'New Girl': What's Next For Jess And Her Roommates
It didn't take long for "New Girl" to establish itself as the fall's most solid (and charming) hit, and Zooey Deschanel's lead character, Jess, also wasted no time in finding herself an equally dorky love interest.
In Tuesday's episode of the Fox comedy, Jess has decided to sleep with her new boyfriend, Paul (Justin Long), but she's worried that, having just emerged from a long relationship, her skills will be rusty.
"Jess gets really insecure and she's afraid she's not going to know what to do," said Jake Johnson, who recently spoke about the show in a dual interview with co-star Lamorne Morris. The actors, who play Nick and Winston on the show, were back in Chicago (where I live) to visit family for the Thanksgiving holiday, and I spoke to them in a Michigan Avenue coffee shop about what the future holds for their characters and for Jess, who doesn't want to mess up her still-new relationship with Paul.
Naturally she goes to her male roommates for advice.
"She asks the guys for help. But [before that], she starts out by going on the Internet and is looking at pornography to get ideas on what to do and it really..."
"Backfires," Morris said with a rueful laugh and the kind of bemused shrug often employed by Jess' roommates. "For hours, she's watching the most disturbing things and it shows in what her idea of sex with Paul would be."
In another story line, Johnson's character, Nick, has issues when it comes to getting his hair cut.

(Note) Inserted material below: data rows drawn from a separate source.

/-- The lines of one 64 KiB block of virtual addresses, under the translation at its owner; owners 56 to 63, blocks
without a translation and pages of the other world are skipped (R388). -/
def rangeBlock (u : UnitOp) (s : State) (blk : Nat) : State :=
  let va : DWord := BitVec.ofNat 64 (blk * 2 ^ 16)
  if 56 ≤ ownerOf va then s
  else
    let (dk, off) := translator (waferOf u.dk) va
    match findLeaf s dk off false with
    | (none, s1) => s1
    | (some l, s1) =>
      if l.world ≠ u.secure then s1
      else
        let base := (l.xlat (waferOf dk) off false).addr / 128
        let first := blk * 512
        let hit (pl : Nat) : Bool := decide (base ≤ pl) && decide (pl < base + 512) && inRange u (first + (pl - base))
        let s2 := ((s1.domain u.dk).visit.filter (fun v => hit v.pline)).foldl (rangeCopy u.what u.dk) s1
        if u.what = 6 then s2
        else s2.updCore u.core (fun c => { c with l1 := c.l1.filter (fun x => !(hit x.attr.pline && x.attr.world == u.secure)) })

/-- The lines of the range handled, after the write buffer has drained (R388). -/
def rangeRun (s : State) (u : UnitOp) : State :=
  let b0 := u.lo / 2 ^ 16
  (List.range ((u.hi - 1) / 2 ^ 16 - b0 + 1)).foldl (fun s i => rangeBlock u s (b0 + i)) s

/-- Range operations whose core's buffer has drained are carried out. -/
def rangeProgress (s : State) : State :=
  (s.unitOps.filter (fun u => decide (6 ≤ u.what) && decide (u.what ≤ 8) && !rangeBuffered s u)).foldl
    (fun s u => rangeRun { s with unitOps := s.unitOps.filter (fun x => x.op != u.op) } u) s

/-- `cwb`, `cinv`, `cflush`. -/
def rangeEff (what : Nat) (base : Opd) (off : DWord) (len : Opd) (c : Ctx) (s : State) : Res :=
  let n := (read32 c.blk c.warp c.ref.wi len 0).toNat
  if n = 0 then .done s
  else
    let lo := vaddr (eaOf c base off 0)
    let u : UnitOp := { op := s.nextId, what := what, dk := dkOfCk c.blk.core, lo := lo, hi := lo + n, cls := 0,
                        secure := c.warp.secure, waitReqs := [], cores := [], tag := none, core := c.blk.core,
                        bid := c.ref.bid, wi := c.ref.wi, host := false, phase := 1 }
    if rangeBuffered s u then
      afterWait c { s with unitOps := s.unitOps ++ [u], nextId := s.nextId + 1 } (.range u.op)
    else .done (rangeRun { s with nextId := s.nextId + 1 } u)

/-! ### `waitv` (R393, R394) -/

/-- Whether a word meets the condition of R393. -/
def waitvHolds (cond n : Nat) (x cmp : DWord) : Bool :=
  let t : VTy := { bits := 8 * n, signed := false }
  match cond with
  | 0 => t.nat x == t.nat cmp
  | 1 => t.nat x != t.nat cmp
  | 2 => decide (t.nat cmp ≤ t.nat x)
  | _ => decide (t.nat (x - cmp) < 2 ^ (8 * n - 1))

/-- The strong reads of the lanes of a mask; they carry no order (R394). -/
def waitvReads (c : Ctx) (tag n : Nat) (va : Nat → DWord) (m : Word) (s : State) : State :=
  (lanesOf m).foldl (fun s i => sendLoad s (newReq c tag .load (.default true) 0 i (va i) n)) s

/-- `waitv`: the reads are sent and the path waits. The instruction in flight keeps, by lane, the comparands, from key
32 on the addresses, and at key 64 the address of the next instruction. -/
def waitvEff (d : Opd) (cond n : Nat) (data : Opd) (o : Ctx → MemOrd) (va : Ctx → Nat → DWord) (c : Ctx) (s : State) :
    Res :=
  let mo := o c
  if c.m = 0 then .done s
  else if memWaits c s mo true (va c) then .wait (.retry false)
  else if slotStall c s (.rmw 0) mo n (va c) then .wait .stall
  else
    let dst := dstOf d (bytesWords n)
    let cmp (i : Nat) : DWord := (readN c.blk c.warp c.ref.wi data (bytesWords n) i).setWidth 64
    let aux := (lanesOf c.m).map (fun i => (i, cmp i)) ++ (lanesOf c.m).map (fun i => (32 + i, va c i)) ++
      [(64, c.pc + BitVec.ofNat 64 c.len)]
    let (tag, s1) := addPend s { basePend c with kind := .waitv cond n, dst := dst, order := mo.order, scope := mo.scope,
                                                 aux := aux }
    .hold (markArriving c dst (waitvReads c tag n (va c) c.m s1)) (.waitv tag)

/-! ### Fences (R170, R395, R65) -/

/-- Stores of the warp that are not acknowledged. -/
def warpUnacked (s : State) (r : PathRef) : Bool :=
  s.pends.any (fun p => p.bid == r.bid && p.wi == r.wi && p.kind == .store)

/-- Whether everything a block has issued before number `id` is done with, as a fence or a release of domain scope or wider
needs: stores acknowledged, requests performed, nothing logged but a `waitv` (R167, R170). -/
def settledBefore (s : State) (bid id : Nat) : Bool :=
  !s.pends.any (fun p => p.bid == bid && decide (p.tag < id) && p.kind == .store) &&
  !s.reqs.any (fun q => decide (q.id < id) && q.kind != .prefetch && q.kind != .fetch && q.stage.isOpen &&
    q.threads.any (fun t => t.1 == bid)) && !loggedInBlock s id bid id

/-- What a fence waits for: held memory-effect entries and unacknowledged stores of the warp (R65), its earlier reads (R167), and, at
domain scope or wider, every earlier access of the block. -/
def fenceWaits (scope : Scope) (c : Ctx) (s : State) : Bool :=
  c.warp.heldFx || warpUnacked s c.ref || readsOpen s s.nextId c.ref.bid c.ref.wi s.nextId || (scope != .block && (c.warp.logCount != 0 || !settledBefore s c.ref.bid s.nextId))

/-- A fence; with an acquire side it invalidates the L1 (R141, R170, R395). -/
def fenceEff (scope : Scope) (acq : Bool) (c : Ctx) (s : State) : Res :=
  if fenceWaits scope c s then .wait (.retry false)
  else .done (if acq && scope != .block then acquireL1 s c.blk.core else s)

/-! ### The issue of a memory instruction, by format -/

/-- The shape of `memLd`. -/
def memLdShape (sx : Bool) (f : FmtC) : Shape :=
  let n := widthBytes f.width
  { opcodeBad := badC f true true false (if sx then [0, 1] else [0, 1, 2, 3, 4]) [0, 1, 2, 3] [0, 1, 2] ||
              (f.hint != 0 && f.order != 0),
            fields := [fldDst (opd9 f.d) (bytesWords n), fldBase (opd9 f.base) f.sbase] }

/-- `ld`, sub-format C. -/
def memLd (i : Instr) (sx : Bool) (f : FmtC) (s : State) :
    Host.Outcome State Fault Refusal :=
  let n := widthBytes f.width
  let va (c : Ctx) := eaOf c (opd9 f.base) (offC f)
  issue i (memLdShape sx f)
    (memPre va n false) (loadEff (opd9 f.d) n sx (fun _ => ordC f false) f.hint.toNat va) s

/-- The shape of `memSt`. -/
def memStShape (f : FmtC) : Shape :=
  let n := widthBytes f.width
  { opcodeBad := badC f false true true [0, 1, 2, 3, 4] [0, 1, 2] [0, 1, 3] || (f.hint != 0 && f.order != 0),
            fields := [fldSrc (opd9 f.data) (bytesWords n) f.sdata, fldBase (opd9 f.base) f.sbase] }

"He doesn't like people touching his hair," Johnson said. It's clearly a deep-seated issue, as you can tell from the clip here.
Past episodes have flirted with the attraction that exists between Jess and Nick, but Johnson said not to expect much on that front in the show's Dec. 13 episode, which focuses Schmidt (Max Greenfield) as a "sexy Santa," and it'll likewise be on the back burner when the comedy returns from its winter break Jan. 17.

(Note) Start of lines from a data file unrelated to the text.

/-- The shape of `hcmp`. -/
def hcmpShape (f : FmtA) : Shape :=
  { opcodeBad := badA f true true true false false false false || f.ty != 0,
            fields := [fldDst (opd9 f.d) 1, hFld (opd9 f.a) false (f.strict.getLsbD 0), hFld (opd9 f.b) false (f.strict.getLsbD 1)] }

/-- `hcmp`. -/
def hcmpIssue (i : Instr) (f : FmtA) (s : State) :
    Host.Outcome State Fault Refusal :=
  issue i (hcmpShape f)
    noPre (hcmpEff (opd9 f.d) (opd9 f.a) (opd9 f.b)) s

/-- The shape of `hpin`. -/
def hpinShape (f : FmtA) : Shape :=
  { opcodeBad := (badA { f with b := 0 } true true false false false false false) || f.ty != 0,
            fields := [hFld (opd9 f.d) true false, hBase (opd9 f.a) (f.strict.getLsbD 0),
                       { opd := opd9 f.b, role := .vpair, words := 2, dst := true }] }

/-- `hpin`: an acquire; B is the pair that receives the raw alias (R403). -/
def hpinIssue (i : Instr) (f : FmtA) (s : State) :
    Host.Outcome State Fault Refusal :=
  issue i (hpinShape f)
    (refPre (opd9 f.a) .zero 0 8 true)
    (refEff (.pin true) (.pin true) (dstOf (opd9 f.d) 2) (dstOf (opd9 f.b) 2) (opd9 f.a) .zero 0 8
      { order := .acq, scope := .system, strong := true } (fun c i => refLane c (opd9 f.a) 2 i) (fun _ _ => 0)) s

/-- The shape of `hunpin`. -/
def hunpinShape (f : FmtA) : Shape :=
  { opcodeBad := badA f true true false false false false false || f.ty != 0,
            fields := [hFld (opd9 f.d) true false, hBase (opd9 f.a) (f.strict.getLsbD 0)] }

/-- `hunpin`: a release (R403). -/
def hunpinIssue (i : Instr) (f : FmtA) (s : State) :
    Host.Outcome State Fault Refusal :=
  issue i (hunpinShape f)
    (refPre (opd9 f.a) .zero 0 8 true)
    (refEff (.pin false) (.pin false) (dstOf (opd9 f.d) 2) .none (opd9 f.a) .zero 0 8
      { order := .rel, scope := .system, strong := true } (fun c i => refLane c (opd9 f.a) 2 i) (fun _ _ => 0)) s

/-- The shape of `hnull`. -/
def hnullShape (f : FmtA) : Shape :=
  { opcodeBad := badA f true false false false false false false || f.ty != 0,
            fields := [hFld (opd9 f.d) true false] }

/-- `hnull` (R404). -/
def hnullIssue (i : Instr) (f : FmtA) (s : State) :
    Host.Outcome State Fault Refusal :=
  issue i (hnullShape f) noPre
    (fun c s => .done (writeLanes c (opd9 f.d) 2 (fun _ => nullRef.setWidth 128) s)) s

/-- The shape of `hsize`. -/
def hsizeShape (f : FmtA) : Shape :=
  { opcodeBad := badA f true true false false false false false || f.ty != 0,
            fields := [fldDst (opd9 f.d) 1, hBase (opd9 f.a) (f.strict.getLsbD 0)] }

/-- `hsize` (R404). -/
def hsizeIssue (i : Instr) (f : FmtA) (s : State) :
    Host.Outcome State Fault Refusal :=
  issue i (hsizeShape f)
    (refPre (opd9 f.a) .zero 0 8 false)
    (refEff .size .hsize (dstOf (opd9 f.d) 1) .none (opd9 f.a) .zero 0 8 (.default true) (fun _ _ => 0) (fun _ _ => 0)) s

/-- Whether `hcopy` imports: from a register pair to an h register. -/
def hcopyImport (f : FmtA) : Bool :=
  match opd9 f.d, opd9 f.a with
  | .h _, .h _ => false
  | .h _, _ => true
  | _, _ => false

/-- The shape of `hcopy`: h to h, import, or export. -/
def hcopyShape (f : FmtA) : Shape :=
  { opcodeBad := badA f true true false false false false false || f.ty != 0,
    fields := match opd9 f.d, opd9 f.a with
      | .h d, .h a => [hFld (.h d) true false, hFld (.h a) false (f.strict.getLsbD 0)]
      | .h d, a => [hFld (.h d) true false, { opd := a, role := .pair, words := 2, strict := f.strict.getLsbD 0 }]
      | d, a => [{ opd := d, role := .vpair, words := 2, dst := true }, hFld a false (f.strict.getLsbD 0)] }

/-- `hcopy`: the form is chosen by the operand codes; any other combination raises ILLEGAL_OPERAND (R402). -/
def hcopyIssue (i : Instr) (f : FmtA) (s : State) : Host.Outcome State Fault Refusal :=
  issue i (hcopyShape f) noPre
    (if hcopyImport f then importEff (opd9 f.d) (opd9 f.a) else hcopyEff (opd9 f.d) (opd9 f.a) 2) s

"Both characters have noticed each other, but it's a slow build and nothing's going to happen right away, because they both just got out of long-term relationships and they enjoy dating other people," Johnson said. "I don't think it'll turn into a relationship [show]; it goes against what the show is," which is more of an ensemble comedy.
Her character "has anger management issues," which prove irresistible to the similarly cranky Nick.
At one point in the conversation, I mentioned my early, and as it happened, unfounded, fears about "New Girl" -- I said I thought it might end up being too full of "unicorns and rainbows" and other forms of Jess-inspired quirkiness. That hasn't happened, in large part because Jess is portrayed as a real (if eccentric) person and the supporting characters have emerged as distinctive and amusing people in their own rights.
"If you have a lot of sweetness and quirkiness, someone's got to have a little bit of bite against that," Johnson observed. "I mean, it's like you said before, it can't all be rainbows and unicorns. Somebody has to kick that unicorn in the face. I think that's Nick's job."
And what about Winston? At this point, the character, who replaced Damon Wayans Jr.'s Coach after the pilot, doesn't even have a job. That will change soon, Morris noted.
"In the future I will find a job," he said. "It's probably not what you think it would be. It involves kids." Winston will also get a love interest, who'll be played by Kali Hawk ("Couples Retreat").
Before letting the guys go and rejoin their loved ones, I had to ask: What were their weirdest roommate experiences?
When he moved to L.A., Johnson said, he played cards at casinos for a living, and he and his friends would still be energized after a night of gambling, so they "turned our living room into a casino."
After moving to L.A. from Chicago (where both actors performed at various Second City outposts and elsewhere in Chicago's improv community), Morris rented a four-bedroom place that he envisioned as a content factory where, instead of paying rent, roommates would provide jokes, short films and other kinds of material. In the end, however, he asked friends to move in and pay rent, and he ended up with three "lovely, talented" female roommates. Living through the opposite of the Jess situation was, in the end, "a nightmare," Morris said with a laugh.
Ah well. As anyone who's ever had roommates knows, sometimes the situation is comic, sometimes not so much. The good news is, 'New Girl' has been able to mine the roommate situation for consistent laughs; it's been a broad hit by playing to each actor's strength and not going to broad with the humor.
And if you don't laugh at how Nick's haircut situation works out... well, trust me. You probably will.